On Aug 15, 2014, at 20:31 , Antonio Nunes <email@hidden> wrote:
You do have a variable declaration: within the switch statement: "id const browser = [PrBrowserController createPagelessBrowser];” You have to put braces around the statements in a case statement, if you’re declaring variables:
I’m not a C language lawyer, but AFAIK this isn’t an accurate statement.
The declaration you refer to isn’t *in* the switch statement’s scope. IAC:
— There’s no prohibition on declarations inside switch cases, except that a case can’t *begin* with a declaration. For example, I’ve seen code like this:
switch (i) { case 0:; int j = i; … }
The redundant empty statement bumps the declaration to being the *second* statement of the case. That’s an alternate solution to the braces.

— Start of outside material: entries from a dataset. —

theorem ilookup_none {s : State} {b : LineNo} {x : PhysReg} (h : s.ilookup b x = none) (k : PhysReg) :
    ¬ s.HasInstrLine b x k := by
  intro hh
  have := find_none (Option.map_eq_none_iff.1 h) k
  rw [(ilookup_pred s b x k).2 hh] at this
  exact absurd this (by decide)

theorem instrLine_is (s : State) (b : LineNo) (x : PhysReg) : s.InstrLineIs b x (s.instrLine b x) := by
  unfold State.instrLine
  cases h : s.ilookup b x with
  | some l => exact Or.inl (by simpa using ilookup_some h)
  | none => exact Or.inr ⟨ilookup_none h, fun j hj => by simpa using byteAt_line _ _ hj⟩

theorem instrAddr_toNat (a : Addr) : (instrAddr a).toNat = a.toNat / 4 * 4 := by
  have h : instrAddr a = (a >>> 2) <<< 2 := by
    apply BitVec.eq_of_getLsbD_eq
    intro i hi
    have h3 : (3 : BitVec 32).getLsbD i = decide (i < 2) := by
      have : ∀ j : Fin 32, (3 : BitVec 32).getLsbD j.val = decide (j.val < 2) := by decide
      exact this ⟨i, hi⟩
    simp only [instrAddr, BitVec.getLsbD_and, BitVec.getLsbD_not, BitVec.getLsbD_shiftLeft, BitVec.getLsbD_ushiftRight, h3]
    by_cases h2 : i < 2
    · simp [h2]
    · simp [h2, hi, show 2 + (i - 2) = i by omega]
  rw [h]
  have := a.isLt
  simp only [BitVec.toNat_shiftLeft, BitVec.toNat_ushiftRight, Nat.shiftLeft_eq, Nat.shiftRight_eq_div_pow]
  omega

theorem lineOf_instrAddr (a : Addr) : lineOf (instrAddr a) = lineOf a := by
  apply BitVec.eq_of_toNat_eq
  rw [lineOf_toNat, lineOf_toNat, instrAddr_toNat]
  omega

theorem validate_spec (s : State) (k : PhysReg) :
    SameRest s (s.validate k) ∧ (∀ j, (s.validate k).ilar j = s.ilar j) ∧ (∀ j, (s.validate k).dlar j = s.dlar j) ∧
    (s.validate k).mem = s.mem ∧ ∀ m, (s.validate k).iv m = (s.iv m || decide (k = ipcOf m)) := by
  unfold State.validate
  by_cases h1 : k = ipcOf .user
  · rw [if_pos h1]
    have h2 : k ≠ ipcOf .supervisor := by subst h1; decide
    refine ⟨sameRest_setIv _ _ _, fun j => by simp, fun j => by simp, by simp, fun m => ?_⟩
    cases m
    · simp [iv_setIv, h1]
    · simp [iv_setIv, h2]
  · rw [if_neg h1]
    by_cases h2 : k = ipcOf .supervisor
    · rw [if_pos h2]
      refine ⟨sameRest_setIv _ _ _, fun j => by simp, fun j => by simp, by simp, fun m => ?_⟩
      cases m
      · simp [iv_setIv, h1]
      · simp [iv_setIv, h2]
    · rw [if_neg h2]
      refine ⟨.refl s, fun _ => rfl, fun _ => rfl, rfl, fun m => ?_⟩
      cases m <;> simp [h1, h2]

theorem ifill_filled (s : State) (k : PhysReg) (a : Addr) : Filled s (s.ifill k a) k a := by
  unfold State.ifill
  by_cases hk : isZeroReg k = true
  · rw [if_pos hk]
    have no : ¬ isZeroReg k = false := by simp [hk]
    refine ⟨.refl s, .refl s, .refl s, fun _ _ => rfl, fun h => absurd h no, fun h => absurd h no, rfl, fun m => ?_⟩
    have : k ≠ ipcOf m := fun h => by rw [h] at hk; simp at hk
    simp [this]
  · rw [if_neg hk]
    have hk' : isZeroReg k = false := by simpa using hk
    obtain ⟨hr, hi, hd, hm, hv⟩ := validate_spec
      (s.setIlar k { s.ilar k with addr := instrAddr a, data := s.instrLine (lineOf (instrAddr a)) k }) k
    refine ⟨(sameRest_setIlar _ _ _).trans hr, fun j => by rw [hd]; simp, sameMem_of (by rw [hm]; simp), fun j hj => ?_,
      fun _ => ?_, fun _ => ?_, ?_, fun m => by rw [hv]; simp⟩
    · rw [hi, ilar_setIlar, if_neg]
      rintro ⟨h1, -⟩
      rcases hj with h | h
      · exact h h1
      · exact hk h
    · rw [hi, ilar_setIlar, if_pos ⟨rfl, hk'⟩]
      apply BitVec.eq_of_toNat_eq
      have := a.isLt
      rw [instrAddr_toNat, BitVec.toNat_ofNat]
      omega
    · rw [hi, ilar_setIlar, if_pos ⟨rfl, hk'⟩]
      simpa [lineOf_instrAddr] using instrLine_is s (lineOf (instrAddr a)) k
    · rw [hi, ilar_setIlar, if_pos ⟨rfl, hk'⟩]

theorem ireload_reloaded (s : State) (k : PhysReg) : InstrReloaded s (s.ireload k) k := by
  unfold State.ireload
  by_cases hk : isZeroReg k = true
  · rw [if_pos hk]
    have no : ¬ isZeroReg k = false := by simp [hk]
    refine ⟨.refl s, .refl s, .refl s, fun _ _ => rfl, rfl, fun h => absurd h no, rfl, fun m => ?_⟩
    have : k ≠ ipcOf m := fun h => by rw [h] at hk; simp at hk
    simp [this]
  · rw [if_neg hk]
    have hk' : isZeroReg k = false := by simpa using hk
    obtain ⟨hr, hi, hd, hm, hv⟩ := validate_spec
      (s.setIlar k { s.ilar k with data := s.mem.line (lineOf (s.ilar k).addr) }) k
    refine ⟨(sameRest_setIlar _ _ _).trans hr, fun j => by rw [hd]; simp, sameMem_of (by rw [hm]; simp), fun j hj => ?_,
      ?_, fun _ j hj => ?_, ?_, fun m => by rw [hv]; simp⟩
    · rw [hi, ilar_setIlar, if_neg]
      rintro ⟨h1, -⟩
      rcases hj with h | h
      · exact h h1
      · exact hk h
    all_goals rw [hi, ilar_setIlar, if_pos ⟨rfl, hk'⟩]
    exact byteAt_line _ _ hj

/-! ### Exceptions -/

theorem enter_entered (s : State) (c : BitVec 32) : Entered s (s.enter c) c := by
  have hex : ∀ t : State, t.ilars = s.ilars → t.ivUser = s.ivUser → t.ivSupervisor = s.ivSupervisor → t.mem = s.mem →
      t.instrLine 0 (ipcOf .supervisor) = s.instrLine 0 (ipcOf .supervisor) := by
    intro t h1 h2 h3 h4
    simp [State.instrLine, State.ilookup, State.lineValid, h1, h2, h3, h4]
  have hi : (s.enter c).ilar 127 =
      { s.ilar 127 with addr := 0, data := s.instrLine 0 (ipcOf .supervisor) } := by
    simp only [State.enter, ilar_setIv]
    rw [show (127 : PhysReg) = ipcOf .supervisor from rfl, ilar_setIlar, if_pos ⟨rfl, by simp⟩]
    have h := hex { s with xct := c, ie := if c = 0 then false else s.ie, mode := .supervisor } rfl rfl rfl rfl
    rw [h]
    rfl
  refine ⟨?_, fun k => ?_, fun a => ?_, by rw [hi], ?_, by rw [hi], fun k hk => ?_, ?_, ?_⟩
  · unfold State.enter
    exact (SameRest.trans (by constructor <;> rfl) (sameRest_setIlar _ _ _)).trans (sameRest_setIv _ _ _)
  · simp only [State.enter, dlar_setIv, dlar_setIlar]
    exact dlar_congr rfl k
  · simp [State.enter]
  · rw [hi]; exact instrLine_is s 0 127
  · simp only [State.enter, ilar_setIv]
    rw [ilar_setIlar, if_neg (fun h => hk h.1)]
    exact ilar_congr rfl k
  · rfl
  · show ((s.enter c).iv .user) = s.ivUser
    simp only [State.enter, iv_setIv]
    rw [if_neg (by decide)]
    simp [State.iv]

theorem raise_raises (s : State) (c : BitVec 32) : Raises s (s.raise c) c := by
  unfold Raises State.raise
  cases s.mode with
  | user => exact ⟨s.advance, advance_fallsThrough s, enter_entered _ c⟩
  | supervisor => exact enter_entered s c

end Sys2Proof.Machine
end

— The error message here is not about an illegal declaration, but a protected scope. This refers to the fact that the switch's scope can be entered somewhere other than the top, which means that initializations of variables declared in the scope might be skipped.
— Searching the internet for this error message leads in one case to clang’s ‘TransProtectedScope.cpp’ function, which suggests (vaguely) that the actual problem relates to the implicit ARC-retaining of something in the scope, perhaps the block itself. I'd speculate that the compiler puts the matching release at the closing brace, which would indeed be a protected scope error, since it would try to release something that never was retained (or even created) in the ‘default’ case.
Whether the error is itself a compiler bug, well, that does seem a murky question. In this scenario, considering what the cases are, using an ‘if’ instead seems like the neatest solution.